Vetyveriohohoh · 13/05/2021 20:05

@britnay tbh as long as you don’t expect him to be on my living room carpet I think I could be cool with that

OP posts:
TolkiensFallow · 13/05/2021 20:06

There’s a difference between assuming you can bring your dog and asking. I don’t think it’s unreasonable to ask, it’s just instigating an adult conversation to avoid confusion and problems.

I have zero problem with the answer being no and I’d always phrase the question as “what are your thoughts on the dog?” rather than asking directing to bring it. If they say “No” then that’s totally fine but I prefer not to put the dog in kennels so I would politely decline the invitation or consider booking alternative accommodation.

Delatron · 13/05/2021 20:06

Yes sorry I know @Vetyveriohohoh it just makes me so cross when people assume they can bring or ask to bring their dogs. And I have a dog!

I still think ‘is it ok to bring my dog?’ Is rude. Your putting the host in an awkward position. They have to say ‘no’ and feel bad or feel pressured.

Let’s be honest not many people want a random dog on their house.

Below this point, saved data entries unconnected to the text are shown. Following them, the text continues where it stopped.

/-- The digits of a width spell the value modulo the width's power of 10. -/
theorem decimal_spells (w v : Nat) :
    (decimal w v).foldl (fun a d => 10 * a + d) 0 = v % 10 ^ w := by
  induction w generalizing v with
  | zero => simp [decimal, Nat.mod_one]
  | succ w ih =>
    rw [decimal_succ, List.foldl_append, ih, Nat.pow_succ', Nat.mod_mul, Nat.add_comm]
    rfl

/-- Digits are the zeros ahead of the first significant one, and the rest. -/
theorem leading_zeros (ds : List Nat) :
    let zeros : Nat := (ds.takeWhile (· == 0)).length
    List.replicate zeros 0 ++ ds.drop zeros = ds ∧ (ds.drop zeros).head? ≠ some 0 := by
  induction ds with
  | nil => simp
  | cons d ds ih =>
    by_cases hd : d = 0
    · simpa [hd, List.replicate_succ] using ih
    · simp [hd]

/-- Without significance, digits give filling for the zeros ahead and then themselves (R158). -/
theorem emitDigits_blanked (sp : Specials) (ds : List Nat) :
    let zeros : Nat := (ds.takeWhile (· == 0)).length
    emitDigits sp false ds =
      (List.replicate zeros sp.fill ++ (ds.drop zeros).map digitChar, !(ds.drop zeros).isEmpty) := by
  intro zeros
  obtain ⟨hsplit, hshown⟩ := leading_zeros ds
  have hdigits := emitDigits_zeros sp zeros hshown
  rwa [hsplit] at hdigits

/-- The area rounded to thousands, an exact half up: the nearest within 500 (R144). -/
theorem labelArea_nearest (a : Nat) :
    2 * a < 2000 * labelArea a + 1000 ∧ 2000 * labelArea a ≤ 2 * a + 1000 := by
  unfold labelArea
  omega

theorem labelArea_le {a : Nat} (h : a < 10527000) : labelArea a ≤ 10527 := by
  unfold labelArea
  omega

/-- A value that fits its width stands in the register whole. -/
theorem load_fits {w v : Nat} (h : v < 10 ^ w) (c : Composition) (field : Nat) :
    (c.load field w v).digits = decimal w v ∧ (c.load field w v).overflowed = false ∧
      (c.load field w v).nextDigits w = decimal w v := by
  have hfits : ¬ 10 ^ w ≤ v := Nat.not_le_of_lt h
  have hdigits : (c.load field w v).digits = decimal w v := if_neg hfits
  have hremaining : (c.load field w v).remaining = w := rfl
  refine ⟨hdigits, decide_eq_false hfits, ?_⟩
  rw [Composition.nextDigits, hdigits, hremaining, decimal_length, Nat.sub_self, List.drop_zero,
    List.take_of_length_le (Nat.le_of_eq (decimal_length w v))]

/-- Settles O39: the rounding by arithmetic, the digits by their last one, and the emission by the zeros
ahead of the first significant digit. -/
theorem labelAreaIsRounded : Obligations.LabelAreaIsRounded := by
  refine ⟨labelArea_nearest, fun a => labelArea_le, fun c w hlow hhigh hfits => ?_, fun r => ⟨_, rfl⟩,
    fun c f w v hv hlow hhigh hfits hroom => ⟨decimal_length _ _, fun d => decimal_le_nine, ?_,
      c.load f.toNat w.toNat v, loadStep_eq hv hlow hhigh, ?_, ?_⟩⟩
  · obtain ⟨hdigits, hover, -⟩ := load_fits hfits c 3
    exact ⟨_, loadStep_eq rfl hlow hhigh, hdigits, hover⟩
  · rw [decimal_spells, Nat.mod_eq_of_lt hfits]
  · obtain ⟨-, hover, hnext⟩ := load_fits hfits c f.toNat
    let forced : Composition := { c.load f.toNat w.toNat v with significance := true }
    have hnext' : forced.nextDigits w.toNat = decimal w.toNat v := hnext
    have hchars := emitDigits_significant c.specials (forced.nextDigits w.toNat)
    have hdigits := digitsStep_digits (c := forced) hlow hhigh rfl (Nat.le_refl _) hover hroom hchars
    refine ⟨forced, _, rfl, hdigits, ?_, Nat.sub_self _⟩
    rw [hnext']
    rfl
  · obtain ⟨-, hover, hnext⟩ := load_fits hfits c f.toNat
    have hchars := emitDigits_blanked c.specials (decimal w.toNat v)
    rw [← hnext] at hchars
    refine ⟨_, digitsStep_digits hlow hhigh rfl (Nat.le_refl _) hover hroom hchars, ?_⟩
    rw [hnext, List.append_assoc]
    rfl

end Sys2Proof.Machine

namespace Sys2Proof.Machine

/-! ## The label in flight and the printer's requests (R167 to R176) -/

/-! ### A record changed in the dispatch list (R141) -/

/-- A changed record, with the choice of the record written as an equality of bays. -/
theorem modifyRecord_eq (b : Bay) (f : DispatchRecord → DispatchRecord) (s : State) :
    modifyRecord b f s =
      { s with
        bundles :=
          { s.bundles with
            dispatch := s.bundles.dispatch.map (fun r => if r.bay = b then f r else r) } } := by
  simp only [modifyRecord, beq_iff_eq]

theorem setLabel_eq (b : Bay) (l : LabelState) (s : State) :
    setLabel b l s =
      { s with
        bundles :=
          { s.bundles with
            dispatch :=
              s.bundles.dispatch.map (fun r => if r.bay = b then { r with label := l } else r) } } :=
  modifyRecord_eq b _ s

/-- Two changes of a bay's record are one, when the first leaves it with its bay. -/
theorem modifyRecord_modifyRecord {b : Bay} {f : DispatchRecord → DispatchRecord}
    (hf : ∀ r, (f r).bay = r.bay) (g : DispatchRecord → DispatchRecord) (s : State) :
    modifyRecord b g (modifyRecord b f s) = modifyRecord b (fun r => g (f r)) s := by
  have hboth : ∀ r : DispatchRecord,
      (if (if r.bay == b then f r else r).bay == b then g (if r.bay == b then f r else r)
        else if r.bay == b then f r else r) = if r.bay == b then g (f r) else r :=
    fun r => by by_cases hr : r.bay = b <;> simp [hr, hf]
  simp only [modifyRecord, List.map_map, Function.comp_def, hboth]

theorem record_modifyRecord {b : Bay} {f : DispatchRecord → DispatchRecord}
    (hf : ∀ r, (f r).bay = r.bay) (s : State) :
    (modifyRecord b f s).record b = (s.record b).map f := by
  have hsame : ∀ r : DispatchRecord, ((if r.bay == b then f r else r).bay == b) = (r.bay == b) :=
    fun r => by split <;> simp [hf]
  simp only [State.record, modifyRecord_bundles, List.find?_map, Function.comp_def, hsame]
  cases hfind : s.bundles.dispatch.find? (fun r => r.bay == b) with
  | none => rfl
  | some r =>
    have hr : r.bay = b := State.record_bay hfind
    simp [hr]

/-! ### READY (R167, R168) -/

/-- One condition of the sending test that fails is enough for nothing to be sent (R168). -/
theorem sendingTest_waits {s : State}
    (h : s.printer.ready = false ∨ s.printer.online = false ∨ s.printer.inFlight = true ∨
      s.labels.queue = []) : sendingTest s = s := by
  rcases h with h | h | h | h
  · exact sendingTest_rests (.inl h)
  · exact sendingTest_rests (.inr (.inl h))
  · unfold sendingTest
    split <;> simp [h]
  · exact sendingTest_rests (.inr (.inr h))

/-- The state after the sending of the head label, with the apply timeout in quarter-milliseconds
(R168). -/
theorem headSent_eq (l : Label) (s : State) :
    headSent l s =
      { s with
        printer :=
          { s.printer with
            ready := false, inFlight := true
            applyExpiry := some (s.now + 4000 * s.cfg.label.applyTimeout)
            sent := sat16 s.printer.sent
            tx := s.printer.tx ++ [fieldFrame 0x22 (u32 l.number ++ l.text)] }
        bundles :=
          { s.bundles with
            dispatch := s.bundles.dispatch.map (fun r =>
              if r.bay = l.bay then { r with label := .sent } else r) } } := by
  have hexpiry : ms (1000 * s.cfg.label.applyTimeout) = 4000 * s.cfg.label.applyTimeout := by
    rw [ms, ← Nat.mul_assoc]
  rw [headSent, setLabel_eq, hexpiry]
  rfl

/-- READY seen, before the sending test. -/
def readySeen (s : State) : State := { s with printer := { s.printer.hunting with ready := true } }

theorem exec_printerReady {s : State} (h : s.powered = true) :
    exec .printerReady s = .next (settle (sendingTest (readySeen s))) :=
  live_powered s _ h

/-! ### PRINTED and stray messages (R169) -/

theorem exec_printed {n : BitVec 32} {s : State} (h : s.powered = true) :
    exec (.printed n) s = .next (settle (takePrinted n s)) :=
  live_powered s _ h

/-- PRINTED naming the label in flight marks it and its record. -/
theorem takePrinted_inFlight {s : State} {n : BitVec 32} {l : Label} {rest : List Label}
    (hflight : s.printer.inFlight = true) (hqueue : s.labels.queue = l :: rest)
    (hn : l.number = n.toNat) :
    takePrinted n s =
      setLabel l.bay .printed
        { s with
          printer := s.printer.hunting
          labels := { s.labels with queue := { l with printed := true } :: rest } } := by
  have htail : s.labels.queue.tail = rest := congrArg List.tail hqueue
  have hnames : namesInFlight (clearPrinterRx s) n = some l := namesInFlight_eq_some hflight hqueue hn
  simp only [takePrinted, hnames, ← htail]
  rfl

theorem takePrinted_stray {s : State} {n : BitVec 32} (hnames : namesInFlight s n = none) :
    takePrinted n s = strayPrinter 0x23 n (clearPrinterRx s) := by
  have hnames' : namesInFlight (clearPrinterRx s) n = none := hnames
  simp only [takePrinted, hnames']

/-- Settles O44: READY by the sending test, and PRINTED by whether its number names the label in
flight. -/
theorem labelsAreSentAndPrinted : Obligations.LabelsAreSentAndPrinted := by
  refine ⟨fun l rest s hs => ⟨fun honline hfree hqueue => ?_, fun hwaits => ?_⟩,
    fun n l rest s hs => ⟨fun hflight hqueue hn => ?_, fun hother => ?_⟩⟩
  · rw [exec_printerReady hs, sendingTest_sends (s := readySeen s) hqueue honline rfl hfree, headSent_eq]
    rfl
  · rw [exec_printerReady hs, sendingTest_waits (s := readySeen s) (.inr hwaits)]
    rfl
  · rw [exec_printed hs, takePrinted_inFlight hflight hqueue hn, setLabel_eq]
  · rw [exec_printed hs, takePrinted_stray (namesInFlight_eq_none hother)]
    rfl

/-! ### A label fails (R171, R172, R174) -/

/-- The label in flight failed, before the event and what ends a label (R171, R172). -/
def labelFailed (l : Label) (rest : List Label) (cause : FailCause) (s : State) : State :=
  { s with
    printer :=
      { s.printer with
        inFlight := false, applyExpiry := none, lastFailed := some (l.number, l.bay) }
    labels := { s.labels with queue := rest }
    bundles :=
      { s.bundles with
        dispatch := s.bundles.dispatch.map (fun r =>
          if r.bay = l.bay then { r with label := .failed cause } else r) }
    sort :=
      { s.sort with
        bays := s.sort.bays.set l.bay { s.sort.bays[l.bay] with state := some .blocked } } }

theorem failLabel_eq {s : State} {l : Label} {rest : List Label} (hqueue : s.labels.queue = l :: rest)
    (cause : FailCause) : failLabel l cause s = labelFailed l rest cause s := by
  have htail : s.labels.queue.tail = rest := congrArg List.tail hqueue
  rw [failLabel, setLabel_eq, labelFailed, ← htail]
  rfl

/-- With no label that could go next and no composition waiting, a label ends with a pending IDLE event
alone (R174). -/
theorem endLabel_alone {s : State}
    (hrests : s.printer.ready = false ∨ s.printer.online = false ∨ s.labels.queue = [])
    (hrequests : s.labels.requests = []) : endLabel s = idleGiven s := by
  rw [endLabel_eq, sendingTest_rests (s := idleGiven s) hrests,
    composerBegin_unasked (s := idleGiven s) hrequests]

theorem exec_printerFault {n : BitVec 32} {code : Byte} {s : State} (h : s.powered = true) :
    exec (.printerFault n code) s = .next (settle (takePrinterFault n code s)) :=
  live_powered s _ h

theorem exec_applyTimeout {s : State} (h : s.powered = true) :
    exec .applyTimeout s = .next (settle (expireApply s)) :=
  live_powered s _ h

/-- A label failed by the printer, with its event and its counter (R171). -/
def failedByPrinter (l : Label) (rest : List Label) (code : Byte) (s : State) : State :=
  { labelFailed l rest (.printer code) s with
    printer :=
      { (labelFailed l rest (.printer code) s).printer.hunting with faults := sat16 s.printer.faults }
    link := linkAfter [.failedPrinter l.bay l.number code] s }

theorem takePrinterFault_inFlight {s : State} {n : BitVec 32} {l : Label} {rest : List Label}
    (hflight : s.printer.inFlight = true) (hqueue : s.labels.queue = l :: rest)
    (hn : l.number = n.toNat) (code : Byte) :
    takePrinterFault n code s = endLabel (failedByPrinter l rest code s) := by
  have hqueue' : (clearPrinterRx s).labels.queue = l :: rest := hqueue
  have hnames : namesInFlight (clearPrinterRx s) n = some l := namesInFlight_eq_some hflight hqueue hn
  simp only [takePrinterFault, hnames, failLabel_eq hqueue']
  rfl

theorem takePrinterFault_stray {s : State} {n : BitVec 32} (hnames : namesInFlight s n = none)
    (code : Byte) : takePrinterFault n code s = strayPrinter 0x25 n (clearPrinterRx s) := by
  have hnames' : namesInFlight (clearPrinterRx s) n = none := hnames
  simp only [takePrinterFault, hnames']

/-- A label failed by the apply timer, with its event and its counter (R172). -/
def failedByTimeout (l : Label) (rest : List Label) (s : State) : State :=
  { labelFailed l rest .timeout s with
    printer :=
      { (labelFailed l rest .timeout s).printer with timeouts := sat16 s.printer.timeouts }
    link := linkAfter [.failedTimeout l.bay l.number] s }

theorem expireApply_due {s : State} {l : Label} {rest : List Label} {t : Nat}
    (hflight : s.printer.inFlight = true) (hqueue : s.labels.queue = l :: rest)
    (hexpiry : s.printer.applyExpiry = some t) (hdue : t ≤ s.now) :
    expireApply s = endLabel (failedByTimeout l rest s) := by
  have hlabel : s.labelInFlight = some l := by simp [State.labelInFlight, hflight, hqueue]
  simp only [expireApply, hexpiry, hlabel, hdue, if_true, failLabel_eq hqueue]
  rfl

/-- Before the expiry no timeout occurs. -/
theorem expireApply_early {s : State} {t : Nat} (hexpiry : s.printer.applyExpiry = some t)
    (hearly : s.now < t) : expireApply s = s := by
  unfold expireApply
  split
  · next u l hu hlabel =>
    obtain rfl : t = u := Option.some.inj (hexpiry.symm.trans hu)
    exact if_neg (Nat.not_le_of_lt hearly)
  · rfl

/-- With no label in flight no timeout occurs. -/
theorem expireApply_free {s : State} (hfree : s.printer.inFlight = false) : expireApply s = s := by
  have hlabel : s.labelInFlight = none := by simp [State.labelInFlight, hfree]
  simp [expireApply, hlabel]

/-- Settles O46: FAULT by whether its number names the label in flight, the apply timer by whether it is
due, and both failures by the one end of a label. -/
theorem labelsFail : Obligations.LabelsFail := by
  refine fun n code l rest s hs =>
    ⟨fun hflight hqueue hrequests hrests => ⟨fun hn => ?_, fun t hexpiry hdue => ?_⟩, fun hother => ?_,
      fun t hexpiry hearly => ?_, fun hfree => ?_⟩
  · rw [exec_printerFault hs, takePrinterFault_inFlight hflight hqueue hn,
      endLabel_alone (s := failedByPrinter l rest code s) hrests hrequests]
    rfl
  · rw [exec_applyTimeout hs, expireApply_due hflight hqueue hexpiry hdue,
      endLabel_alone (s := failedByTimeout l rest s) hrests hrequests]
    rfl
  · rw [exec_printerFault hs, takePrinterFault_stray (namesInFlight_eq_none hother)]
    rfl
  · rw [exec_applyTimeout hs, expireApply_early hexpiry hearly]
  · rw [exec_applyTimeout hs, expireApply_free hfree]

/-! ### PRINTER OFFLINE and ONLINE (R173) -/

theorem inFlightNumber_free {s : State} (hfree : s.printer.inFlight = false) : inFlightNumber s = 0 := by
  simp [inFlightNumber, State.labelInFlight, hfree, orZero]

Delatron · 13/05/2021 20:07

You’re putting

Helenahandkart · 13/05/2021 20:08

My mum brought her dog to stay for a week one Christmas, on the understanding that it wasn’t allowed upstairs as it has a history of pissing on the carpet. It once pissed on my mum’s pillow. My mum refuses to accept that it isn’t house trained. Apparently I’m just making a fuss. There was no way it was allowed upstairs. My mum’s house smells like a multi-storey car park stairwell, and I had nice new carpets.

We shut it in the kitchen (tiled floor) overnight. The first morning I had to mop up rivers of piss off the floor. The second night it barked without stopping from 11pm til 5am, at which point my husband went down and slept on the kitchen floor next to it just to make it shut up. My mum said that I was being unfair keeping it in the kitchen but I refused to let it go upstairs, therefore the only way to stop it barking was for me or my husband to sleep on the kitchen floor next to it for the rest of the week. Every time we left it, even for 5 minutes, it pissed on the floor again, day or night, regardless of how many walks it had. It also attacked my cat.

My mum said the whole thing was all my fault for not letting it upstairs (to piss on my pillow presumably). My mum slept perfectly all week as she was too deaf to hear the barking. My husband and I were beside ourselves.

No dog is ever welcome in my house again. My mum is refusing to visit without her dog. I guess I’ll never see my mum again. Fine by me. (My husband is a saint btw)

Delatron · 13/05/2021 20:08

@Cosmos45 kids and dogs really aren’t in the same league.

LST · 13/05/2021 20:10

@Cosmos45 of course kids are different. Bloody hell.

Rmka · 13/05/2021 20:10

I'm not a dog owner and I'm allergic with asthma. If anyone showed up at my house with a dog I wouldn't let them in. But my family and friends know it. Even if I wasn't allergic I don't think anyone should assume their pets are invited.

Livpool · 13/05/2021 20:10

I don't own any pets but since when is +dog ever assumed?!

Justcashnosweets · 13/05/2021 20:13

I'm a dog owner, and would assume any invite to stay with friends would NOT include Ddog. If I thought it would be ok ,I might ask to bring him, but would be fine if the answer was no.